Are Low-Volatility Stocks Too Expensive?

17 January 2020
3 min read
Kent Hargis, PhD| Chief Investment Officer—Strategic Core Equities; Portfolio Manager—Global Low Carbon Strategy
Sammy Suzuki, CFA| Head—Emerging Markets Equities
Christopher W. Marx| Global Head—Equity Business Development

Even as global stocks climbed in 2019, market volatility persisted. By some measures, lower-volatility stocks now look quite expensive. But in fact, high-quality stocks that can help protect portfolios can be found at reasonable prices, if you know where to look.

Equity investors had a wild ride in 2019. The MSCI World Index surged by 27% in 2019 in local-currency terms, defying headlines about US-China trade tensions, global political risk and macroeconomic concerns. The gains, however, have been anything but steady. Over the past two years, the market rose or fell by more than 1% on 71 days—a huge increase from 2017, when such sharp gains or losses happened only five times.

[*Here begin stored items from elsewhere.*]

/-- The chip above this one in the tree: that which its frames came from, or the leader that takes its place
(log 26, DEDUCED). -/
def Eng.above (e : Eng) : Option Nat :=
  match e.loader.parent.filter e.leads with
  | some p => some p
  | none =>
    if e.leadsTray then (e.loader.topo?.bind (fun t => e.rackLeader t (chipRack e.chip))).filter (· != e.chip)
    else e.trayLeader (chipRack e.chip) (chipTray e.chip)

/-! ### Sending frames (R48) -/

/-- A frame with its check. -/
def sealPat (h : PatHdr) (payload : List Byte) : PatHdr := { h with crc := (crc32c (h.bytes28 ++ payload)).toNat }

/-- Sends a frame over the management route. -/
def Eng.sendPat (dst : Nat) (h : PatHdr) (payload : List Byte) (e : Eng) : Eng := e.send none 7 (.pattern dst (sealPat h payload) payload)

/-- Identity of the image this engine holds. -/
def Loader.patternId (l : Loader) : Nat := l.firstId.getD (rdLE l.image 16 8)

/-- Frame count of the image this engine holds. -/
def Loader.count (l : Loader) : Nat := if l.total = 0 then ceilDiv l.image.length 4096 else l.total

/-- Sends frame `n` of what is held, with the given flags. -/
def Eng.sendFrameNo (dst n flags : Nat) (e : Eng) : Eng :=
  match e.loader.frame? n with
  | none => e
  | some b => e.sendPat dst { patternId := e.loader.patternId, seq := n, total := e.loader.count, plen := b.length, fflags := flags } b

/-- Sends the END frame (log 52, DESIGN CHOICE). -/
def Eng.sendEnd (dst : Nat) (e : Eng) : Eng :=
  e.sendPat dst { patternId := e.loader.patternId, seq := e.loader.count, total := e.loader.count, plen := 0, fflags := 1 } []

/-- TOPOLOGY of the image that a root sends. -/
def Loader.rootTopo (l : Loader) : Topology := match l.staged with
  | some p => p.topo
  | none => {}

/-- The root's next frame, END after the last (R47, R52); its copies are paced to 100 bytes a nanosecond. -/
def Eng.rootSend (e : Eng) : Eng :=
  let l := e.loader
  let dests := e.rootDests l.rootTopo
  if l.sendNext < l.count then
    let e := dests.foldl (fun (e : Eng) d => e.sendFrameNo d l.sendNext 0) e
    { e with loader := { e.loader with sendNext := l.sendNext + 1
                                       sendDebt := dests.length * (32 + (match l.frame? l.sendNext with
                                         | some b => b.length
                                         | none => 0)) } }
  else
    let e := dests.foldl (fun (e : Eng) d => e.sendEnd d) e
    { e with loader := { e.loader with sending := false, endNs := e.now } }

/-- One nanosecond of a root's sending. -/
def Eng.rootTick (e : Eng) : Eng :=
  if e.loader.sending then
    if e.loader.sendDebt > 100 then { e with loader := { e.loader with sendDebt := e.loader.sendDebt - 100 } } else e.rootSend
  else e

Strong Demand for Smoother Return Patterns

Sticking with equities sometimes requires nerves of steel. And not everyone can handle the pressure. That’s why many investors have turned to lower-volatility stocks, which aim to capture equity return potential with smoother trading patterns. Exchange-traded funds with “low volatility” or “minimum volatility” in their names had assets of US$106.8 billion as of December 31, driven by strong inflows of US$28.2 billion through the year, according to Morningstar data.

Their popularity has created a challenge—low-volatility stocks look expensive. By the end of December, the MSCI World Minimum Volatility (Min Vol) Index traded at a price/earnings ratio of 23.9, a 20% premium to the MSCI World (Display, left). In historical terms, the Min Vol is toward the top of its valuation range versus the MSCI World since 2003 (Display, right). For many, that looks like a high price to pay for stability.

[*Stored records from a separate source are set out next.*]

/-- Selector and fitting. -/
def Eng.readSel (e : Eng) (off : Nat) : Nat :=
  let s := field (e.reg Reg.selSlotSel) 0 8
  let l := e.lslot s
  let host (f : HostRole → Bool) : Bool := e.roles.any (fun h => h.slot == s && f h)
  if off = Reg.selStatus then
    bitAt 0 (e.selPresent 0) + bitAt 1 (e.selPresent 1) + bitAt 2 (e.lslots.any (fun kl => kl.2.biasPend.isSome)) +
    bitAt 3 (e.lslots.any (fun kl => kl.2.biasZeroing))
  else if off = Reg.selBiasaddr then l.biasReg
  else if off = Reg.selRot then l.rot
  else if off = Reg.fitTlayer then l.tlayer
  else if off = Reg.fitCap then l.cap
  else if off = Reg.fitStatus then
    bitAt 0 (e.selPresent 0) + bitAt 1 (e.selPresent 1) + bitAt 2 (host (fun h => h.detm && !h.heldBids.isEmpty)) +
    bitAt 3 (host (fun h => h.reserving)) + l.lastRound * 2 ^ 4
  else e.reg off

/-- Pleater and route tables. -/
def Eng.readPlt (e : Eng) (off : Nat) : Nat :=
  if off = Reg.pltShapeAddr then (e.lslot (field (e.reg Reg.pltSlotSel) 0 8)).shapeAddr
  else if off = Reg.pltStatus then bitAt 0 (e.pltPresent 0) + bitAt 1 (e.pltPresent 1) + e.topo.matrixFmt % 16 * 2 ^ 8
  else if off = Reg.pltRtData then
    let v := e.reg Reg.pltRtSel
    match e.pat with
    | none => 0
    | some p => if bit v 11 then (if field v 0 10 < 128 then KV.get 0 p.chipRoute (field v 0 10) else 0) else KV.get 0 p.rackRoute (field v 0 10)
  else e.reg off

/-- Shuttle. -/
def Eng.readShu (e : Eng) (off : Nat) : Nat :=
  if off < 0x84000 ∧ off % 256 = 0 then
    match KV.find e.chans (off % 0x10000 / 256) with
    | some c => 1 + bitAt 1 (e.channelReady c) + c.prio % 8 * 2 ^ 8 + c.ring * 2 ^ 14 + c.polder * 2 ^ 24
    | none => 0
  else if off = Reg.shuTtStatus then e.tt.length + field (e.reg off) 16 13 * 2 ^ 16
  else e.reg off

/-- Sluice ports. -/
def Eng.readSlc (e : Eng) (off : Nat) : Nat :=
  let p := off % 0x10000 / 1024
  if off < 0x94000 then
    if p ≥ e.portCount then 0
    else if off % 1024 = 0 then
      let x := e.port p
      (if e.portPresent p then x.link else 4) + bitAt 4 (e.portSwred p) + bitAt 5 x.fixedOrder + x.negVer * 2 ^ 8 + x.peerMax * 2 ^ 12
    else if off % 1024 = 8 then (match e.portCfg p with
      | some c => c.vcWeight
      | none => 0)
    else e.reg off
  else if off = Reg.slcPeerver then
    let c := field (e.reg Reg.slcPeerverSel) 0 17
    KV.get 0 e.peerVer c * 2 ^ 4 + e.endVersion c
  else if off = Reg.slcExcluded then e.excl.length
  else e.reg off

/-- Bytes of the buffers of an area. -/
def Area.bytes (a : Area) : Nat := ((a.bufs ++ a.bits ++ a.stageBufs ++ a.saved).map (·.size)).sum

/-- Seamer. -/
def Eng.readSem (e : Eng) (off : Nat) : Nat :=
  if off = Reg.semStatus then
    bitAt 0 (e.semPresent 0) + bitAt 1 (e.semPresent 1) + bitAt 2 (e.bob.waits.any (fun w => match w.who with
      | .area _ => true
      | _ => false))
  else if off = Reg.semLvAddr then (e.lslot (field (e.reg Reg.semSlotSel) 0 8)).lvAddr
  else if off = Reg.semAreaBytes then (e.works.map (fun w => w.area.bytes + w.bwdArea.bytes)).sum
  else e.reg off

/-- Spool. -/
def Eng.readSpl (e : Eng) (off : Nat) : Nat :=
  let q := field (e.reg Reg.splQsel) 0 13
  let cell := field (e.reg Reg.splCellSel) 0 18
  if off = Reg.splQcfg then (match KV.find e.spool.cfg q with
    | some c => c.word
    | none => 7)
  else if off = Reg.splQstat then e.qstat q
  else if off = Reg.splQpkt then (e.squeue q).pktIn % 2 ^ 32 + (e.squeue q).pktOut % 2 ^ 32 * 2 ^ 32
  else if off = Reg.splPool then e.poolFree + e.spineFree * 2 ^ 32
  else if off = Reg.splBanks then ofBits e.banksPresent
  else if off = Reg.splRetired then e.spool.retired.length
  else if off = Reg.splCellMeta0 then (if cell < 196608 then e.cellMeta cell else 0)
  else if off = Reg.splCellMeta1 then (if cell < 196608 then (Config.metaCheck (e.cellMeta cell)).toNat * 2 ^ 40 else 0)
  else if off = Reg.splScrub then e.spool.scrubPasses
  else if off = Reg.splBpStall then e.bpStall
  else e.reg off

Valuations of Lower-Volatility Stocks Look Relatively High
Valuations of Lower-Volatility Stocks Look Relatively High

Historical and current analyses do not guarantee future results.
As of December 31, 2019
Source: FactSet, MSCI and AllianceBernstein (AB)

But benchmarks can be misleading. Since they focus on a narrowly defined set of lower-volatility characteristics and do not consider valuation, indices can be easily skewed toward more expensive stocks and sectors.

Buying Quality at the Right Price

What’s more, some of these sectors don’t offer the quality you might expect in a lower-volatility allocation. For example, profitability in the utilities, telecom and consumer-staples sectors is very low compared to their history since 2003 (Display). Yet the Min Vol has a large overweight in each of these sectors versus the broader MSCI World. Meanwhile, the profitability of technology stocks is very high in historical perspective, yet the Min Vol is underweight the sector.

Look for Quality Across Sectors to Find Good Value
Look for Quality Across Sectors to Find Good Value

Historical and current analyses do not guarantee future results.
As of December 31, 2019
Source: FactSet, MSCI and AllianceBernstein (AB)

In a global allocation, regional differences matter too. For example, our research shows that stocks offering quality and stability are relatively expensive in Europe today.

The moral of this story is that valuations can’t be viewed in a vacuum. Investors must scrutinize individual stocks to gauge whether they have quality cash flows to support stable return patterns. Sometimes it’s worth paying a bit more for especially high-quality businesses. And some expensive stocks that belong to a traditionally defensive sector don’t have the underlying quality to justify the price tag.

Low-Vol Portfolios Aren’t Created Equal

Low-volatility portfolios aren’t all the same. To be effective, we believe a low-volatility portfolio should target reasonably priced stocks of high-quality businesses that can produce robust cash flows through changing market environments.

Investors are right to be concerned about valuations. If stock markets correct after a strong year, expensive names may get hit.

But it’s not a good reason to shun stocks, in our view. Since it’s almost impossible to time market inflection points, a low-volatility equities allocation with a clear focus on attractive valuations can be an antidote to future volatility and allow investors to stay in the market and benefit from the stronger long-term return potential of equities.

Passive strategies aren’t sensitive to valuations when allocating to low-volatility stocks. Some relatively expensive sectors, such as utilities, are among the largest overweights in the Min Vol. And the index or passive portfolios can’t sift out or adjust weights of individual stocks with high valuations. By emphasizing attractive valuations in holdings, we believe active investors can create portfolios with stable return patterns that can withstand more pressure in stormy weather than their passive peers.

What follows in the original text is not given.